One thing Lepore doesn't really talk about, but which I have heard credited (along with birth control) for the sexual revolution, is the widespread availability of cars, combined with widespread movement of the population from rural to urban and suburban lifestyles. Basically those two changes opened up the social horizons of many people from a few dozen to a few thousand acquaintances, among whom there were many more possible mates, and many more possible ways of supporting oneself.

Lepore does talk a bit (in The Secret History of Wonder Woman) about the role of World War II, when women started working outside the home in "men's jobs" only to find themselves "grounded" to the kitchen when the men came home, to an even greater extent than they had been before the war. This was the environment that led to 'The Feminine Mystique," which is also very much worth reading.

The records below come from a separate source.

-- ==== Sys2Proof/Machine/Barrier.lean ====
section
/-! DEFINITION. Barrier objects and instructions (spec/05_packs_and_flows.md R118-R121; spec/06_lane_instructions.md R153). -/

namespace Sys2Proof.Machine

/-- A barrier object (R118). -/
structure BarObj where
  expect : Nat
  arrived : Nat
  phase : Bool
  ovr : Bool
  reserved : Bool
deriving DecidableEq, Repr

/-- The object of 16 bytes. -/
def parseBar (x : Nat) : BarObj :=
  { expect := bits x 31 0, arrived := bits x 63 32, phase := bit x 64, ovr := bit x 65, reserved := bits x 127 66 != 0 }

/-- The 16 bytes of an object. -/
def BarObj.bytes (b : BarObj) : List Byte :=
  leBytes 16 (b.expect + b.arrived * 2 ^ 32 + (if b.phase then 2 ^ 64 else 0) + (if b.ovr then 2 ^ 65 else 0))

/-- One arrival of count `n` (R119); none when it would exceed EXPECT. -/
def BarObj.arrive (b : BarObj) (n : Nat) : Option BarObj :=
  if b.arrived + n = b.expect then some { b with arrived := 0, phase := !b.phase }
  else if b.arrived + n < b.expect then some { b with arrived := b.arrived + n }
  else none

/-- The PHASE of the object at a key. -/
def State.phaseAt (s : State) (k : Nat) : Bool := (Memory.read s.mem (k + 8)).getLsbD 0

/-- The address that a barrier instruction names (R153). -/
def barAddress (p : Pack) (o : Opnd) : Word := p.readG o.a.toNat + o.immW * 16

/-- Does the object lie where barrier operations may reach it (R121)? Its key, if so. -/
def barKey (s : State) (who : Who) (a : Nat) : Option Nat := if a % 16 = 0 then scratchAt s who a 16 else none

/-- The object of a barrier instruction: its key and content, after the checks of R121; `init` for BARI, to which EXPECT does not
matter. -/
def barObject (o : Opnd) (init : Bool) : M (Nat × BarObj) := do
  let p ← getP
  let a := barAddress p o
  let s ← getS
  let who ← getWho
  match barKey s who a.toNat with
  | none => trapM 0x0A a
  | some k =>
    let b := parseBar (leNat (← loadKeys k 16))
    if b.reserved || (!init && b.expect == 0) then trapM 0x0A a
    return (k, b)

/-- BARI as a part of a meaning (R119, R153). -/
def bariBody (o : Opnd) : M Unit := do
  let p ← getP
  if p.part o ≠ 0 then
    let e := (p.opB o).toNat % 2 ^ 32
    let (k, _) ← barObject o true
    if e = 0 then trapM 0x0A (barAddress p o)
    closeRegion
    storeAt k ({ expect := e, arrived := 0, phase := false, ovr := false, reserved := false : BarObj }).bytes
/-- BARI (R153). -/
def execBari (o : Opnd) (s : State) : Host.Outcome State Fault Refusal :=
  perform (.bari o) (do bariBody o; modP (·.next o)) s

/-- BARA as a part of a meaning: a surplus arrival sets OVR and traps (R119, R121). -/
def baraBody (o : Opnd) : M Unit := do
  let p ← getP
  if p.part o ≠ 0 then
    let n := (p.opB o).toNat % 2 ^ 32
    let (k, b) ← barObject o false
    if n ≠ 0 then
      match b.arrive n with
      | some b' =>
        closeRegion
        storeAt k b'.bytes
      | none =>
        storeAt k { b with ovr := true }.bytes
        keep
        trapM 0x0A (barAddress p o)
    else closeRegion
/-- BARA (R153). -/
def execBara (o : Opnd) (s : State) : Host.Outcome State Fault Refusal :=
  perform (.bara o) (do baraBody o; modP (·.next o)) s

/-- The exchange of R120, which is no issue: the pending path runs, the current one becomes a pending entry at its BARW. -/
def Pack.exchange (p : Pack) (e : Entry) (r : List Entry) (waits : Nat × Bool) : Pack :=
  { p with stack := { kind := .pending, pc := p.pc, mask := p.mask, ra := e.ra, bar := some waits } :: r
           mask := e.mask &&& p.occ, pc := e.pc, prog := { exchanged := true } }

/-- Was the pack already blocked at a barrier? -/
def Pack.atBarrier (p : Pack) : Bool :=
  match p.prog.wait with
  | some { why := .barrier _ _, .. } => true
  | _ => false

/-- BARW as a part of a meaning: whether it lets the pack go on. Of two BARWs at which the pack was blocked, the
path whose phase has come first is resumed (R120). -/
def barwBody (o : Opnd) : M Bool := do
  let p ← getP
  if p.part o = 0 then return true
  else
    let parity := (p.readG o.b.toNat).getLsbD 0
    let (k, b) ← barObject o false
    let s ← getS
    match p.stack with
    | e :: r =>
      if e.kind = .pending then
        let other := match e.bar with
          | some (k', q) => s.phaseAt k' == q
          | none => false
        if b.phase == parity && !(p.atBarrier && other && !p.prog.ownFirst) then return true
        else if e.bar.isNone || other then
          setP (p.exchange e r (k, parity)).resumeIfEmpty
          return false
        else blockM (.barrier k parity)
      else if b.phase == parity then return true
      else blockM (.barrier k parity)
    | [] => if b.phase == parity then return true else blockM (.barrier k parity)
/-- BARW (R153, R120). -/
def execBarw (o : Opnd) (s : State) : Host.Outcome State Fault Refusal :=
  perform (.barw o) (do if ← barwBody o then modP (·.next o)) s

/-- BART as a part of a meaning (R119). -/
def bartBody (o : Opnd) : M Unit := do
  let p ← getP
  if p.part o ≠ 0 then
    let (_, b) ← barObject o false
    let parity := (p.readG o.b.toNat).getLsbD 0
    modP fun p => p.onLanes (p.part o) fun _ ln => ln.setPred o.d.toNat (b.phase == parity)
/-- BART (R153). -/
def execBart (o : Opnd) (s : State) : Host.Outcome State Fault Refusal :=
  perform (.bart o) (do bartBody o; modP (·.next o)) s

end Sys2Proof.Machine
end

Finally, a little outside the box in terms of thinking about the history of women and sexuality, C.P. Snow's "The Two Cultures" comes to mind. Nominally this is about the academic rivalry between science and literature, but I have always thought that what happened in the 20th century can be pretty well described as "The culture of science won." Snow describes the culture of science as being open to change, unbound to tradition, "technocratic" and meritocratic (as opposed to aristocratic), relentlessly quantitative and practical (but utopian in its vision of the future), unimpressed by ritual and symbolism.

Science led to the development of cars, of industrial farming, of birth control, and the spreading "culture of science" led to the acceptance of these changes, which fundamentally changed the relationship between men and women. Also guns. (A woman with a gun is as deadly as a man.) Also mechanization. (You don't need physical strength to work when all the heavy lifting is done by machines. A woman can operate a computer as well as a man too.)

One of these days I'm going to write my own book about this stuff. :-)
posted by OnceUponATime at 1:24 PM on November 10, 2015


I guess the tl;dr version of my super long comment above, is that it seems clear to me that the reason for increased "permissiveness" in women's dress is that women are no longer seen as valuable and vulnerable property of men, not to be flaunted. Also they can now hold jobs other than "housewife," hence no longer have to get married or stay married if they don't want to.

The more interesting questions are "So why aren't women considered property anymore? Why is it that women can hold jobs now, and couldn't before?"